Kent State (24-6, 14-3): Whichever of the MAC’s top three teams claim the league’s auto bid will be a tough NCAA tournament draw. The most dangerous might be Kent State, which led both Gonzaga and Houston deep into the second half on the road earlier this season and is one of only two MAC teams to beat Toledo.
How many Big 12 teams make the field?
It seems the NCAA tournament selection committee buys the notion that the Big 12 is college basketball’s strongest league this season. Kansas, Baylor, Texas, Kansas State and Iowa State each cracked the top 12 in last month’s early bracket reveal. TCU is a lock to secure a sixth NCAA bid for the league.
The question is how many other Big 12 teams will land on the right side of the bubble on Selection Sunday. West Virginia (17-13, 6-11) and fading Oklahoma State (16-14, 7-10) both have realistic hope despite sub-.500 league records. Only Texas Tech and Oklahoma are almost certainly auto bid or bust.
Eight NCAA bids from the Big 12 would be a record not in number but in percentage. No league has ever sent 80 percent of its teams to the NCAA tournament before.
Will UCLA or Arizona secure the inside track to Las Vegas?
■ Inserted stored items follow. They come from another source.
/-- The first head unit that fits, with its queue and its runs. -/
def nextUnit (s : State) : Option (Nat × Unit_ × List Nat) :=
  (heads s).findSome? fun e => (planUnit s e.2 (useOf s)).map fun p => (e.1, e.2, p)

/-- Whether the dispatcher places units: not once P3 has been requested (R468). -/
def placing (s : State) : Bool := s.power = .run && s.arm.req != 3

/-- DISPATCH_PLACE (R397, R398). -/
def execDispatchPlace (s : State) : Host.Outcome State Fault Refusal :=
  .next <| if !placing s then s else
    match nextUnit s with
    | none => s
    | some (q, u, p) => let s1 := placeUnit s u p; { s1 with chip := { s1.chip with lastQueue := q } }

/-! Pre-emption for a waiting unit (R399, R421). -/

/-- The state as it would be without these gangs. -/
def withoutGangs (s : State) (gs : List Nat) : State :=
  { s with gangs := s.gangs.map fun x => if gs.contains x.uid then { x with st := .saved } else x }

/-- Whether one gang goes before another: the lower priority, then the later placement. -/
def before (x y : Gang) : Bool := x.prio > y.prio || (x.prio = y.prio && x.stamp > y.stamp)

/-- The gangs in the order in which they are taken. -/
def takeOrder : List Gang → List Gang
  | [] => []
  | x :: l => let r := takeOrder l; (r.filter fun y => before y x) ++ x :: (r.filter fun y => !before y x)

/-- The shortest run of gangs in that order after whose departure a unit fits. -/
def takeUntil (s : State) (u : Unit_) (gone : List Nat) : List Gang → Option (List Nat)
  | [] => if (planUnit s u (useOf (withoutGangs s gone))).isSome then some gone else none
  | x :: l => if (planUnit s u (useOf (withoutGangs s gone))).isSome then some gone else takeUntil s u (x.uid :: gone) l

/-- The gangs that a waiting unit pre-empts: those already leaving count as gone. -/
def victims (s : State) (u : Unit_) : Option (List Nat) :=
  let leaving := (s.gangs.filter fun x => x.st = .saving || (x.st = .placed && x.request)).map (·.uid)
  takeUntil s u leaving (takeOrder (s.gangs.filter fun x => x.st = .placed && !x.request && x.prio > prioOf s u))

/-- PGRACE_EXPIRY: the first head unit that does not fit and would after pre-emption requests the gangs it needs (R399). -/
def execPgraceExpiry (s : State) : Host.Outcome State Fault Refusal :=
  .next <|
    match (heads s).findSome? fun e => if (planUnit s e.2 (useOf s)).isSome then none else victims s e.2 with
    | none => s
    | some gs => { s with gangs := updWhere (fun x => gs.contains x.uid && x.st = .placed) (fun x => { x with request := true }) s.gangs }

/-! Tasks (R300, R398). -/

/-- Whether a unit waits that a slot of a core could serve. -/
def unitWaits (s : State) (core : Nat) : Bool :=
  (heads s).any fun e => match lnchBy s e.2.launch with | some l => coreOpen s l.pcid core | none => false

/-- Whether a dormant group of a core could be reactivated there (R288). -/
def dormantDue (s : State) (core : Nat) : Bool :=
  s.grps.any fun g => !g.task && g.core = core && !g.saved && !g.ended &&
    (match g.dormant with
     | none => false
     | some d => (pendingStop s g).isSome || (barFree s g.uid d.obj && (waitRes s (core / 72) d.obj d.p).isSome))

/-- The shelf from which a task-mode slot pops, in turn from the one after the last (R300). -/
def popShelf (s : State) (core slot : Nat) : Option (Nat × TaskRec) :=
  let last := aget 0 s.chip.lastPop (core * 16 + slot)
  (below 8).findSome? fun i =>
    let k := 8 * (core / 72) + (last + i) % 8
    let x := shelfOf s k
    match x.recs with
    | [] => none
    | r :: _ =>
      let hs := holders s core true
      let room : Bool := (hs.map fun g => regBytes g.regs).foldl (· + ·) (regBytes (recRegs r)) ≤ regFile
      if x.flags.getLsbD 0 && room && coreOpen s x.pcid.toNat core then some (k, r) else none

/-- The gang whose scratchpads a task's scratchpad capabilities name: gang 0 of its launch, if that is placed or saved (R168, R300; log 74). -/
def taskGang (s : State) (launch : Nat) : Nat :=
  match s.gangs.find? fun x => x.launch = launch && x.gangid = 0 && x.st != .discarded with | some x => x.uid | none => 0

/-- The group that runs a record (R300). -/
def taskGrp (s : State) (r : TaskRec) (shelf core slot : Nat) : Grp :=
  let code := withOtype (r.q.getD 0 capNull) 0
  let regs := aset 0 (aset 0 [] 1 (recArg r)) 2 (recJoin r)
  let caps := aset capNull (aset capNull [] 0 (r.q.getD 1 capNull)) 1 (r.q.getD 2 capNull)
  let lcc := withAddr code (capBase code + recLane r)
  { blankGrp (startCore (startSplit regs caps code lcc)) (recRegs r) with
    uid := s.uid, launch := r.launch, gang := taskGang s r.launch, task := true, shelf := shelf, core := core, slot := slot }

/-- TASK_POP: a slot in task mode pops a record and starts it (R300, R398). -/
def execTaskPop (core slot : Nat) (s : State) : Host.Outcome State Fault Refusal :=
  .next <|
    let hs := holders s core true
    if !placing s || core ≥ 144 || slot ≥ 16 || (hs.any fun g => g.slot = slot) || dormantDue s core || unitWaits s core
      || (hs.filter (·.task)).length ≥ s.chip.taskSlots.toNat then s
    else match popShelf s core slot with
      | none => s
      | some (k, r) =>
        let s1 := dropHead s k
        { s1 with grps := s1.grps ++ [taskGrp s1 r k core slot], uid := s1.uid + 1,
                  chip := { s1.chip with lastPop := aset 0 s1.chip.lastPop (core * 16 + slot) (k % 8 + 1) } }

/-! Clusters and domains (R458, R459). -/

/-- Whether a cluster holds a placed group or an engine thread. -/
def clusterBusy (s : State) (cl : Nat) : Bool :=
  (upto (8 * cl) 8).any fun c => !(holders s c false).isEmpty
    || s.tces.any fun o => o.core = c && (o.st = .queued || o.st = .running || o.st = .stopped)

/-- The clear sequence on a cluster of a domain (R458): the code caches of its cores and the domain's pins; the lines of a domain
that leaves its last cluster are written back. The registers, scratchpads, matrix contexts and tensor copy queues of a cluster
that is not busy are those of no unit. -/
def clearCluster (s : State) (cl : Nat) : State :=
  let dom := aget 0 s.domains cl
  let lo := codeKey (8 * cl) 0 0
  let hi := codeKey (8 * cl + 8) 0 0
  let last : Bool := dom != 0 && (below 18).all fun c => c = cl || aget 0 s.domains c != dom
  { s with
    codeCache := s.codeCache.filter fun e => e.1 < lo || hi ≤ e.1,
    pins := s.pins.filter fun p => domOf s p.pcid != dom,
    dirty := if last then s.dirty.filter fun e => !(e.1 < 2 ^ 60 && regionDom s (e.1 * 128) = dom.toNat) else s.dirty,
    clearing := aset false s.clearing cl true }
When the selection committee slotted UCLA behind Arizona on the No. 2 seed line in its early bracket reveal on Feb. 18, Bruins head coach Mick Cronin responded with disdain. Calling his team’s ranking “comical,” Cronin launched into a conspiracy theory insisting that the slight stemmed from more than just the Bruins’ loss to Arizona in Tucson and scarcity of marquee wins.
Cronin argued that UCLA’s placement in the bracket was “a direct result of” hurt feelings over the Bruins’ upcoming move to the Big Ten. He seemed to hint that the presence of Arizona athletic director Dave Heeke on the selection committee may have been a factor.
“When we left the Pac-12, it cost a lot of people millions of dollars,” Cronin said. “There was going to be a fallout.”
Those comments provide a compelling backdrop for UCLA’s upcoming matchup with Arizona on Saturday night in Westwood and potentially a week later in the Pac-12 championship game. The outcome of those game(s) could determine which team gets to stay in the travel-friendly West Region and potentially play its regional games in Las Vegas, where either fan base would likely overrun T-Mobile Arena.
Since the Feb. 18 bracket reveal, UCLA has improved its position. The Bruins claimed the outright Pac-12 title this past weekend when they completed a sweep of Utah and Colorado and Arizona dropped a home game at the buzzer to rival Arizona State.
Can anyone catch Purdue’s Zach Edey for National Player of the Year?
One-word answer: No.
In what was billed as college basketball’s year of the big man entering the season, Edey has flourished as many others have plateaued or faltered. The 7-foot-4 junior has been the catalyst for Purdue’s ascent to the top of the Big Ten, showcasing soft hands and good touch at the rim at one end while altering shots and inhaling defensive rebounds at the other. Edey is among the nation’s top five scorers and rebounders and is just outside the top 10 in blocks.
The closest challenger to Edey? For awhile it might have been Kansas’ Jalen Wilson. More recently, Indiana’s Trayce Jackson-Davis has emerged. Those two may join Edey as first-team All-Americans, but they’re unlikely to overtake him in the Naismith Award pecking order.